The go home approach has been taken by Google in the past and more recently by Yahoo. President Obama in his recent comments on the issue has suggested that foreign software/hardware vendors will follow Google’s lead and take their balls and leave China’s court. The idea is that Chinese banks will suffer so severely from the lack of viable product that the Chinese will capitulate and back down. However, this plan is based on the fundamental mistake that the dispute is a trade dispute rather than a factually based, legitimate dispute over software quality and network security.
I therefore believe that the better solution for the future will likely be for these companies to “go local.” There are two main business models for this. Foreign developers will either license their software/hardware to Chinese entities or they will form Chinese WFOEs. In either case, the software/hardware will be provided to Chinese customers (banks at the outset) by Chinese entities. No foreign business entity will be involved in the transaction.
The Chinese entity will be under the control of the Chinese government regulatory authorities. This control will at a minimum involve the following:
- Software source code will be provided to the customer and to the Chinese regulator for inspection and analysis. Protection of the software will need to be done through standard trade secrecy and licensing agreements rather than through the current black box approach. Compilation will be done in a controlled manner, ensuring that the inspected source code is the sole source for compilation. Suitable back doors for access by the Chinese government regulators will be installed and open access will be maintained.

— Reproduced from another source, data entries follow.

-- ==== Sys2Proof/Laws/Bits.lean ====
section
/-! SUPPORT. Packed fields: a field read back from `packFields` is the field packed, and so for the
bytes of register words and of little-endian numbers. -/

namespace Sys2Proof.Laws

open Sys2Proof.Machine

theorem bits_lt (v lo w : Nat) : bits v lo w < 2 ^ w := Nat.mod_lt _ (by positivity)

theorem packFields_congr {w : Nat} {f g : Nat → Nat} :
    ∀ {n : Nat}, (∀ p < n, f p = g p) → packFields w f n = packFields w g n
  | 0, _ => rfl
  | n + 1, h => by
    have ih : packFields w f n = packFields w g n := packFields_congr fun p hp => h p (by omega)
    rw [packFields, packFields, ih, h n (by omega)]

theorem packFields_lt {w : Nat} {f : Nat → Nat} :
    ∀ {n : Nat}, (∀ p < n, f p < 2 ^ w) → packFields w f n < 2 ^ (w * n)
  | 0, _ => by simp [packFields]
  | n + 1, h => by
    have ih := packFields_lt (f := f) (n := n) fun p hp => h p (by omega)
    have hn := h n (by omega)
    have : (f n + 1) * 2 ^ (w * n) ≤ 2 ^ w * 2 ^ (w * n) := Nat.mul_le_mul_right _ hn
    simp only [packFields]
    rw [Nat.mul_add, Nat.mul_one, Nat.pow_add, Nat.mul_comm (2 ^ (w * n))]
    linarith [Nat.add_mul (f n) 1 (2 ^ (w * n))]

/-- Field `p` of packed fields is the field packed. -/
theorem bits_packFields {w : Nat} {f : Nat → Nat} :
    ∀ {n p : Nat}, (∀ q < n, f q < 2 ^ w) → p < n → bits (packFields w f n) (w * p) w = f p
  | 0, _, _, hp => by omega
  | n + 1, p, h, hp => by
    have ih : ∀ q < n, f q < 2 ^ w := fun q hq => h q (by omega)
    have low := packFields_lt ih
    by_cases hpn : p = n
    · subst hpn
      simp only [bits, packFields]
      rw [Nat.add_mul_div_right _ _ (by positivity), Nat.div_eq_of_lt low, Nat.zero_add]
      exact Nat.mod_eq_of_lt (h p hp)
    · have hlt : p < n := by omega
      obtain ⟨d, rfl⟩ : ∃ d, n = p + 1 + d := ⟨n - (p + 1), by omega⟩
      have e : 2 ^ (w * (p + 1 + d)) = 2 ^ (w * d) * 2 ^ w * 2 ^ (w * p) := by
        rw [← Nat.pow_add, ← Nat.pow_add]; congr 1; ring
      rw [← bits_packFields ih hlt]
      simp only [bits]
      rw [packFields, e, ← Nat.mul_assoc, ← Nat.mul_assoc, Nat.add_mul_div_right _ _ (by positivity),
        Nat.add_mul_mod_self_right]

/-- Packing the fields of a number gives the number back. -/
theorem packFields_bits (w v : Nat) : ∀ n : Nat,
    packFields w (fun p => bits v (w * p) w) n = v % 2 ^ (w * n)
  | 0 => by simp [packFields, Nat.mod_one]
  | n + 1 => by
    rw [packFields, packFields_bits w v n, bits, Nat.mul_succ, Nat.pow_add, Nat.mod_mul]
    ring

theorem bits_toNat_ofNat {n w : Nat} (h : w ≤ n) (v : Nat) :
    bits (BitVec.ofNat n v).toNat 0 w = bits v 0 w := by
  simp only [bits, BitVec.toNat_ofNat, Nat.pow_zero, Nat.div_one]
  exact Nat.mod_mod_of_dvd _ (Nat.pow_dvd_pow 2 h)

@[simp] theorem byteAt_toNat (v m : Nat) : (byteAt v m).toNat = bits v (8 * m) 8 := by
  simp only [byteAt, BitVec.toNat_ofNat]
  exact Nat.mod_eq_of_lt (bits_lt ..)

theorem wordOfBytes_toNat (f : Nat → Byte) :
    (wordOfBytes f).toNat = packFields 8 (fun m => (f m).toNat) 4 := by
  simp only [wordOfBytes, BitVec.toNat_ofNat]
  exact Nat.mod_eq_of_lt (packFields_lt fun p _ => (f p).isLt)

/-- Byte `m` of a word made of bytes. -/
theorem byteAt_wordOfBytes (f : Nat → Byte) {m : Nat} (h : m < 4) :
    byteAt (wordOfBytes f).toNat m = f m := by
  apply BitVec.eq_of_toNat_eq
  rw [byteAt_toNat, wordOfBytes_toNat]
  exact bits_packFields (fun p _ => (f p).isLt) h

theorem wordOfBytes_congr {f g : Nat → Byte} (h : ∀ m < 4, f m = g m) :
    wordOfBytes f = wordOfBytes g := by
  simp only [wordOfBytes, packFields_congr fun p hp => congrArg BitVec.toNat (h p hp)]

/-- A word is the word of its bytes. -/
theorem wordOfBytes_byteAt (w : Word) : wordOfBytes (byteAt w.toNat) = w := by
  apply BitVec.eq_of_toNat_eq
  rw [wordOfBytes_toNat]
  simp only [byteAt_toNat]
  rw [packFields_bits]
  exact Nat.mod_eq_of_lt w.isLt

/-- Byte `i` of a row of registers made of bytes. -/
theorem byteOfWords_wordsOfBytes {n i : Nat} (f : Nat → Byte) (h : i < 4 * n) :
    byteOfWords (wordsOfBytes n f) i = f i := by
  have hi : i / 4 < n := by omega
  simp only [byteOfWords, wordsOfBytes, Vector.getElem?_ofFn, hi, dite_true, Option.getD_some]
  rw [byteAt_wordOfBytes _ (Nat.mod_lt _ (by omega))]
  exact congrArg f (Nat.div_add_mod i 4)

theorem wordsOfBytes_congr {n : Nat} {f g : Nat → Byte} (h : ∀ i < 4 * n, f i = g i) :
    wordsOfBytes n f = wordsOfBytes n g := by
  ext1 j hj
  simp only [wordsOfBytes, Vector.getElem_ofFn]
  exact wordOfBytes_congr fun m hm => h _ (by omega)

/-- A row of registers is the row of its bytes. -/
theorem wordsOfBytes_byteOfWords {n : Nat} (v : Vector Word n) :
    wordsOfBytes n (byteOfWords v) = v := by
  ext1 j hj
  simp only [wordsOfBytes, Vector.getElem_ofFn]
  rw [← wordOfBytes_byteAt v[j]]
  refine wordOfBytes_congr fun m hm => ?_
  have h1 : (4 * j + m) / 4 = j := by omega
  have h2 : (4 * j + m) % 4 = m := by omega
  simp [byteOfWords, h1, h2, hj]

theorem le_congr {f g : Nat → Byte} {o n : Nat} (h : ∀ m < n, f (o + m) = g (o + m)) :
    le f o n = le g o n := by
  simp only [le]
  exact packFields_congr fun p hp => by rw [h p hp]

theorem le_lt (f : Nat → Byte) (o n : Nat) : le f o n < 2 ^ (8 * n) :=
  packFields_lt fun p _ => (f (o + p)).isLt

/-- Byte `m` of a little-endian number is the byte read there (rule R9). -/
theorem byteAt_le (f : Nat → Byte) (o : Nat) {n m : Nat} (h : m < n) :
    byteAt (le f o n) m = f (o + m) := by
  apply BitVec.eq_of_toNat_eq
  rw [byteAt_toNat]
  exact bits_packFields (fun p _ => (f (o + p)).isLt) h

/-- The little-endian number of the bytes of a number (rules R9 and R92). -/
theorem le_byteAt {f : Nat → Byte} {o n v : Nat} (h : ∀ m < n, f (o + m) = byteAt v m) :
    le f o n = v % 2 ^ (8 * n) := by
  rw [← packFields_bits, le]
  exact packFields_congr fun p hp => by rw [h p hp, byteAt_toNat]

end Sys2Proof.Laws
end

- Encryption will not use foreign systems but will instead be developed in cooperation with and under the control of the Chinese regulatory authorities. Such encryption will provide back door access to the Chinese regulators and enforcement agencies (police, military, security agencies).
- Software and hardware vendors will he held liable for the security of their products. If a breach occurs, the vendor will be required to resolve the problem and be held liable for the damages that occur. The costs of defective software will not be loaded off on the customer and the burden of repair will not be given to private network security companies.
Provided that the foreign vendors proceed as above, the Chinese regulators will allow them to make a profit from their products. It is simply false that the Chinese are seeking to create a software industry that will displace the foreign software vendors. The Chinese authorities are well aware that China does not have the expertise to accomplish this goal in the short or even middle term. For this reason, Chinese regulators are willing to allow foreign vendors to make a profit from selling and licensing their products in China. The Chinese government is seeking control, not profit.
The business model the Chinese are seeking violates the fundamental business principles that have allowed for the development of the commercial software industry in the U.S., Europe and Japan. Many software and hardware developers see the set of rules that would be violated by this Chinese approach in almost religious terms. It would therefore violate a fundamental moral code to capitulate to the Chinese model.
However, if foreign vendors plan to operate in the Chinese market in the future, they will be required to capitulate. If they do not capitulate, they will be forced to simply go home. This is the choice, and it must be faced. Ducking the issue by sending in the trade negotiators will likely do nothing to resolve the issue. There is perhaps a creative solution. But it will only be found when the industry faces the real concerns of the Chinese banks and other industries around the world that are not drinking the same kool-aid.